DROP: A Reading Comprehension Benchmark Requiring Discrete Reasoning Over Paragraphs

Reasoning

Evaluates reading comprehension where models must resolve references in a question, perhaps to multiple input positions, and perform discrete operations over them (such as addition, counting, or sorting).

Contributed By

@xeon27

Code

src/inspect_evals/drop

Paper

https://arxiv.org/abs/1903.00161

Overview

DROP is a crowdsourced, adversarially-created, 96k reading comprehension benchmark, in which a system must resolve references in a question, perhaps to multiple input positions, and perform discrete operations over them.

Usage

First, install the inspect_ai and inspect_evals Python packages with:

pip install inspect_ai
pip install git+https://github.com/UKGovernmentBEIS/inspect_evals

Or, if developing on a clone of the inspect_evals repo, you can install the package in editable mode with:

pip install -e ".[dev]"

Then, evaluate against one or more models with:

inspect eval inspect_evals/drop --model openai/gpt-4o

After running evaluations, you can view their logs using the inspect view command:

inspect view

If you don’t want to specify the --model each time you run an evaluation, create a .env configuration file in your working directory that defines the INSPECT_EVAL_MODEL environment variable along with your API key.
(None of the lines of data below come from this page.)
-- ==== Sys2Proof/Machine/Legal.lean ====
section
/-!
DEFINITION. The field values each instruction accepts (R47, R80 and each entry). A value refused here is the
ILLOP fate of the instruction at its issue, before any other trap of it (R344 item 1).
-/

namespace Sys2Proof

/-- A source operand code (R47): 30 and 31 are refused; 29 reads the x field. -/
def srcOk (c : BitVec 5) : Bool := c.toNat < 30

/-- A source operand code where x is in use for something else: 29 is refused too (R47). -/
def srcNoX (c : BitVec 5) : Bool := c.toNat < 29

/-- A destination operand code: window slot, temporary or z (R47). -/
def dstOk (c : BitVec 5) : Bool := c.toNat ≤ 24

/-- A window-slot code. -/
def winOk (c : BitVec 5) : Bool := c.toNat < 16

/-- The first of four consecutive window slots: w0, w4, w8 or w12. -/
def quadOk (c : BitVec 5) : Bool := c.toNat < 16 && c.toNat % 4 == 0

/-- A field that names a set register (R217). -/
def setOk (c : BitVec 5) : Bool := c.toNat < 8

/-- A field that names a set register as a destination: not k0 (R217). -/
def setDstOk (c : BitVec 5) : Bool := c.toNat < 8 && c.toNat != 0

/-- A rounding-mode code (R95). -/
def rmOk (rm : BitVec 3) : Bool := rm.toNat < 5

/-- Two or one sources and a destination, x used only through code 29. -/
def Opnds.ok (o : Opnds) : Bool := dstOk o.d && srcOk o.a && srcOk o.b

/-- Three sources, the third named by x, and a destination. -/
def Opnds.ok3 (o : Opnds) : Bool := dstOk o.d && srcNoX o.a && srcNoX o.b && srcNoX o.x

/-- The element formats of R108. -/
inductive EFmt where
  | raw | f64 | f32 | f16 | bf16 | t8 | t6 | h4 | i8 | i16 | i32 | i64 | n8 | n16 | n32 | n64
  deriving DecidableEq, Repr

/-- The EFMT codes of R108. -/
def EFmt.ofCode (c : BitVec 4) : EFmt :=
  match c.toNat with
  | 0 => .raw | 1 => .f64 | 2 => .f32 | 3 => .f16 | 4 => .bf16 | 5 => .t8 | 6 => .t6 | 7 => .h4
  | 8 => .i8 | 9 => .i16 | 10 => .i32 | 11 => .i64 | 12 => .n8 | 13 => .n16 | 14 => .n32 | _ => .n64

/-- The width of a sub-element (R84); a raw element is a byte. -/
def EFmt.width : EFmt → Nat
  | .raw => 8 | .f64 => 64 | .f32 => 32 | .f16 => 16 | .bf16 => 16 | .t8 => 8 | .t6 => 6 | .h4 => 4
  | .i8 => 8 | .i16 => 16 | .i32 => 32 | .i64 => 64 | .n8 => 8 | .n16 => 16 | .n32 => 32 | .n64 => 64

/-- The number of sub-elements of a lane register, `64 div w` (R84). -/
def EFmt.count (f : EFmt) : Nat := 64 / f.width

/-- The integer formats (EFMT 8-15, R175). -/
def EFmt.isInt : EFmt → Bool
  | .i8 | .i16 | .i32 | .i64 | .n8 | .n16 | .n32 | .n64 => true
  | _ => false

/-- The integer types of the ITY field (R156): n8, n16, n32, n64, i8, i16, i32, i64. -/
def ityFmt (ity : BitVec 3) : EFmt :=
  match ity.toNat with
  | 0 => .n8 | 1 => .n16 | 2 => .n32 | 3 => .n64 | 4 => .i8 | 5 => .i16 | 6 => .i32 | _ => .i64

/-- The float types of the TY field (R156). -/
def tyFmt (ty : BitVec 2) : EFmt :=
  match ty.toNat with
  | 0 => .f64 | 1 => .f32 | 2 => .f16 | _ => .bf16

/-- The types of the RTY field (R180); code 7 is refused by every entry. -/
def rtyFmt (r : BitVec 4) : EFmt :=
  match r.toNat with
  | 0 => .f64 | 1 => .f32 | 2 => .f16 | 3 => .bf16 | 4 => .t8 | 5 => .t6 | 6 => .h4 | 7 => .raw
  | 8 => .n8 | 9 => .n16 | 10 => .n32 | 11 => .n64 | 12 => .i8 | 13 => .i16 | 14 => .i32 | _ => .i64

/-- The number of parts of a conversion (R168). -/
def partCount (src dst : EFmt) : Nat :=
  if dst.count ≤ src.count then (src.count + dst.count - 1) / dst.count
  else (dst.count + src.count - 1) / src.count

/-- Fields of `xred` and `xscan` (R180). -/
def redOk (rty : BitVec 4) (rop : BitVec 2) (rm : BitVec 3) (ftz : BitVec 1) : Bool :=
  let r := rty.toNat
  !(4 ≤ r && r ≤ 7) && rm.toNat < 4 &&
    (if r < 4 then rop.toNat != 3 && (rm.toNat == 0 || rop.toNat == 0)
     else rm.toNat == 0 && ftz.toNat == 0)

/-- Fields of `atom` other than `cas` (R140): the scope, and x zero unless b is coded 29. -/
def atomOk (o : Opnds) (scope : BitVec 3) : Bool :=
  o.ok && 2 ≤ scope.toNat && scope.toNat ≤ 6 && (o.b.toNat == 29 || o.x.toNat == 0)

/-- Whether every field of an instruction has a value its entry accepts. Events have no fields to refuse. -/
def Instr.legal : Instr → Bool
  | .nop | .trail _ _ _ | .bra _ | .bre _ _ | .brn _ _ | .call _ _ | .exit _ | .yield => true
  | .brx _ a _ | .ret _ a _ => srcOk a
  | .loop _ d _ => winOk d
  | .icinv a b _ _ => srcOk a && srcOk b
  | .claim n | .give n => 1 ≤ n.toNat && n.toNat ≤ 15
  | .ktestInt _ d a b _ cc _ kf =>
    setDstOk d && kf.toNat != 0 && d.toNat != kf.toNat && srcNoX a && srcNoX b && cc.toNat < 6
  | .ktestFloat _ d a b _ fc _ _ kf =>
    setDstOk d && kf.toNat != 0 && d.toNat != kf.toNat && srcNoX a && srcNoX b && fc.toNat < 7
  | .kand d a b | .kor d a b | .kdiff d a b => setDstOk d && setOk a && setOk b
  | .kcount _ d a => dstOk d && setOk a
  | .kfirst _ d a b _ => dstOk d && setOk a && srcOk b
  | .kmakeV d a | .kmakeM d a => setDstOk d && srcOk a
  | .kself d => setDstOk d
  | .kld d a b _ => setDstOk d && srcOk a && srcOk b
  | .kst d a b _ => setOk d && srcOk a && srcOk b
  | .kmerge d a => setOk d && srcOk a
  | .kfree d => setOk d
  | .kqpush d a b => dstOk d && srcOk a && setOk b
  | .kqpop d a => dstOk d && srcOk a
  | .applyS _ _ | .applyR _ _ _ _ | .enda => true
  | .gmake _ d => setDstOk d
  | .join _ a | .leave _ a | .gdis a => setOk a
  | .add o _ _ | .sub o _ _ | .min o _ | .max o _ | .mul o _ _ | .mulhi o _ => o.ok
  | .mad o _ _ | .sel o => o.ok3
  | .and o | .or o | .xor o | .andn o | .shl o _ | .shr o _ | .sar o _ | .rot o _ | .lea o _ => o.ok
  | .clz _ d a _ | .ctz _ d a _ | .popc _ d a _ | .brev _ d a _ => dstOk d && srcOk a
  | .cmp o _ cc => o.ok && cc.toNat < 6
  | .abs _ d a ity _ => dstOk d && srcOk a && 4 ≤ ity.toNat
  | .neg _ d a _ _ => dstOk d && srcOk a
  | .ext _ d a _ lenm p | .ins _ d a lenm p => dstOk d && srcNoX a && p.toNat + lenm.toNat + 1 ≤ 64
  | .movi _ d _ => dstOk d
  | .movh _ d a _ | .addi _ d a _ => dstOk d && srcNoX a
  | .icvt _ d a dst src _ part =>
    dstOk d && srcNoX a && part.toNat < partCount (ityFmt src) (ityFmt dst)
  | .fadd o _ rm _ | .fsub o _ rm _ | .fmul o _ rm _ | .fscl o _ rm _ => o.ok && rmOk rm
  | .fma o _ rm _ | .fnma o _ rm _ => o.ok3 && rmOk rm
  | .fmin o _ _ | .fmax o _ _ => o.ok
  | .fdot2 o ty rm _ => o.ok3 && ty.toNat != 0 && rm.toNat < 4
  | .fsgn o e opc =>
    o.ok && 1 ≤ e.toNat && e.toNat ≤ 7 && opc.toNat < 3 &&
      (opc.toNat == 2 || (o.b.toNat == 0 && o.x.toNat == 0))
  | .frnd _ d a _ rm _ => dstOk d && srcOk a && rmOk rm
  | .fcvt _ d a dst src rm _ part =>
    dstOk d && srcNoX a && dst.toNat != 0 && src.toNat != 0 &&
      !((EFmt.ofCode dst).isInt && (EFmt.ofCode src).isInt) && rmOk rm &&
      (dst.toNat != 7 || rm.toNat == 0) && part.toNat < partCount (EFmt.ofCode src) (EFmt.ofCode dst)
  | .xperm o wd _ => o.ok && wd.toNat < 4
  | .xshf o wd _ _ | .xbc o wd _ => o.ok && wd.toNat < 6
  | .xbal _ d a wd _ => dstOk d && srcOk a && wd.toNat < 2
  | .xred _ d a rty rop rm ftz _ => dstOk d && srcNoX a && redOk rty rop rm ftz
  | .xscan _ d a rty rop rm ftz _ _ => dstOk d && srcNoX a && redOk rty rop rm ftz
  | .xtopk _ d a b rty _ _ _ => dstOk d && srcNoX a && srcNoX b && rty.toNat != 7
  | .sfq _ d a b ty fn _ =>
    winOk d && srcNoX a && dstOk b && ty.toNat != 0 && fn.toNat < 12
  | .sfw _ => true
  | .sfp _ d => dstOk d
  | .ld o sz cp _ =>
    (if sz.toNat == 7 then quadOk o.d else dstOk o.d) && srcOk o.a && srcOk o.b && cp.toNat < 2
  | .st o sz cp =>
    (if sz.toNat == 7 then quadOk o.d else srcOk o.d && sz.toNat < 4) && srcOk o.a && srcOk o.b
      && cp.toNat < 2
  | .ldn o sz _ => (if sz.toNat == 7 then quadOk o.d else dstOk o.d) && srcOk o.a && srcOk o.b
  | .stn o sz =>
    (if sz.toNat == 7 then quadOk o.d else srcOk o.d && sz.toNat < 4) && srcOk o.a && srcOk o.b
  | .ldt o _ rm _ chk _ =>
    dstOk o.d && rmOk rm && (if chk.toNat == 1 then srcNoX o.a && srcNoX o.b else srcOk o.a && srcOk o.b)
  | .stt o _ rm _ chk =>
    rmOk rm && (if chk.toNat == 1 then srcNoX o.d && srcNoX o.a && srcNoX o.b
                else srcOk o.d && srcOk o.a && srcOk o.b)
  | .pref _ a b _ _ => srcOk a && srcOk b
  | .atomAdd o sc _ | .atomFadd o sc _ | .atomBinc o sc _ | .atomXchg o sc _ | .atomMinS o sc _
  | .atomMaxS o sc _ | .atomMinU o sc _ | .atomMaxU o sc _ | .atomAnd o sc _ | .atomOr o sc _
  | .atomXor o sc _ => atomOk o sc
  | .atomCas o sc _ => o.ok3 && 2 ≤ sc.toNat && sc.toNat ≤ 6
  | .rwr _ a b _ => srcOk a && srcOk b
  | .awt d b _ _ _ _ => dstOk d && srcOk b
  | .bind a b cc | .unbind a b cc => srcNoX a && srcNoX b && srcNoX cc
  | .acq _ d a sc _ => dstOk d && srcOk a && sc.toNat < 7
  | .rel _ a sc => srcOk a && sc.toNat < 7
  | .fence sc => sc.toNat < 7
  | .publish a => srcOk a
  | .fread _ d a sc _ => dstOk d && srcOk a && 2 ≤ sc.toNat && sc.toNat ≤ 6
  | .ffill _ a b _ sc => srcOk a && srcOk b && 2 ≤ sc.toNat && sc.toNat ≤ 6
  | .fclr _ a _ sc => srcOk a && 2 ≤ sc.toNat && sc.toNat ≤ 6
  | .cpy _ d a b _ dir => winOk d && winOk a && winOk b && b.toNat % 2 == 0 && dir.toNat < 3
  | .cpym _ d a b _ pm => winOk d && winOk a && winOk b && b.toNat % 2 == 0 && pm.toNat != 0
  | .tall _ _ | .tany _ _ => true
  | .tffr _ d a => dstOk d && srcOk a
  | .mloop _ d _ _ _ mx fmt => quadOk d && fmt.toNat < 7 && (mx.toNat == 0 || fmt.toNat < 4)
  | .mzero _ _ => true
  | .mrdN _ d _ _ _ | .mwrN _ d _ => winOk d
  | .mrdW _ d a _ _ _ | .mwrW _ d a _ => quadOk d && winOk a
  | .lacfg _ a => winOk a
  | .laseed _ a b | .lafb _ a b _ => winOk a && winOk b
  | .lainfN _ d a b _ | .lardN _ d a b _ _ | .lawrN _ d a b => winOk d && winOk a && winOk b
  | .lainfW _ d a _ _ | .lardW _ d a _ _ | .lawrW _ d a => quadOk d && winOk a
  | .swsub _ d a => winOk d && quadOk a
  | .swleave _ a | .swgo _ a _ _ => winOk a
  | .swrd _ d a mm => winOk d && winOk a && mm.toNat < 3
  | .swmerge _ d a b => winOk d && winOk a && winOk b
  | .swwait a => winOk a
  | .post d a q dir | .spawn d a q dir =>
    dstOk d && srcOk a && q.toNat < 3 && (q.toNat == 1 || dir.toNat == 0)
  | .qtake d a q => dstOk d && srcOk a && (q.toNat == 0 || q.toNat == 2)
  | .ams d a b => (d.toNat == 0 || d.toNat == 8) && srcOk a && srcOk b
  | .bbind a n => setOk a && n.toNat < 48
  | .bunb n => n.toNat < 48
  | .barr _ d n => dstOk d && n.toNat < 48
  | .bwt a n => srcNoX a && n.toNat < 48
  | .dbar _ d _ => dstOk d
  | .dwt a _ => srcNoX a
  | .trap _ | .tret _ | .brk _ | .lmark _ | .ppoint _ | .ide => true
  | .sysrd _ d num => dstOk d && num.toNat < 12
  | .syswr a num => srcNoX a && num.toNat < 12
  | .idb a b => srcOk a && srcOk b
  | .instructionFetch _ | .runHeader _ | .runCommit _ | .pendingValueArrival _ _ | .sfqCompletion _ _
  | .deposit _ _ | .warpCreation _ | .claimGrant _ | .activeSetEntry _ | .warpRetirement _ | .launchEnd _
  | .launchAbort _ | .deviceBarrierPhase _ | .applyWarpCreation _ | .watchdogExpiry _ | .claimDeadlock _
  | .handlerWarpCreation _ _ | .l1Eviction _ _ | .homeAccessPerform _ | .engineCommandStart _ _
  | .engineCommandCompletion _ _ | .sweepPageFetch _ _ | .pageDelivery _ _ | .sweepHandlerCreation _
  | .cardRead _ | .unitPlacement _ | .anyQueuePlacement _ | .argkMemberStart _ _ | .amsArrival _
  | .preemptionRequest _ _ | .warpStop _ | .ptimeExpiry _ _ | .contextSave _ _ | .contextResume _ _
  | .uncorrectableDataError _ _ | .schedulingStateError _ _ | .enable _ | .drain _ | .unfence _ | .retire _
  | .recal _ | .reload _ | .serviceCommandDone | .mailboxGo _ | .powerUp | .imageArrival _ _ _ _
  | .coreStart _ | .fresolve _ _ | .tlbinvPage _ _ | .tlbinvAll _ _ | .tlbInvalidationDone _
  | .hostPost _ _ | .preemptCore _ _ | .preemptAll _ | .fqctlWrite _ _ | .registerWrite _ _ _
  | .bar2Write _ _ | .linkFlitReceive _ _ _ _ _ | .endToEndResend _ _ | .remoteSyncArrival _ _ _
  | .fabricResponseTimeout _ _ | .powerOverLimit | .thermalThrottle | .thermalHalt | .icinvCompletion _
  | .acknowledgementReturn _ _ | .spdmRequest | .hostLinkTraining _ _ => true

end Sys2Proof
end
For example:

INSPECT_EVAL_MODEL=anthropic/claude-3-5-sonnet-20240620
ANTHROPIC_API_KEY=<anthropic-api-key>

Options

You can control a variety of options from the command line. For example:

inspect eval inspect_evals/drop --limit 10
inspect eval inspect_evals/drop --max-connections 10
inspect eval inspect_evals/drop --temperature 0.5

See inspect eval --help for all available options.

Dataset

The DROP dataset contains 9,535 samples. Here is an example from the dataset:

Passage: The Eagles began their season at Bank of America Stadium for a Week 1 duel with the Carolina Panthers. Philadelphia trailed early in the first quarter as Panthers running back DeAngelo Williams ran 11 yards for a Carolina touchdown on their first drive. The Eagles answered with a 49-yard field goal from kicker David Akers. In the second quarter, Philadelphia exploded with points as defensive end Victor Abiamiri returned a fumble 2 yards for a touchdown, wide receiver DeSean Jackson returned a punt 85 yards for a touchdown, and quarterback Donovan McNabb completed a 9-yard TD pass to tight end Brent Celek and a 4-yard touchdown pass to running back Brian Westbrook. Carolina ended the period with kicker John Kasay booting a 22-yard field goal. In the third quarter, the Eagles closed out their scoring with McNabb scoring on a 3-yard touchdown run. However, he was hit late by several Carolina tacklers who cracked his ribs on the right side, knocking him out of the game. Kevin Kolb came in for McNabb and closed out the game for the victorious Eagles.

Question: How many yards was the longest scoring play of the first quarter?

The model is tasked to answer the question by referring to multiple parts in the passage. The prompts are based on OpenAI’s simple-evals.

Scoring

A simple accuracy is calculated over the datapoints.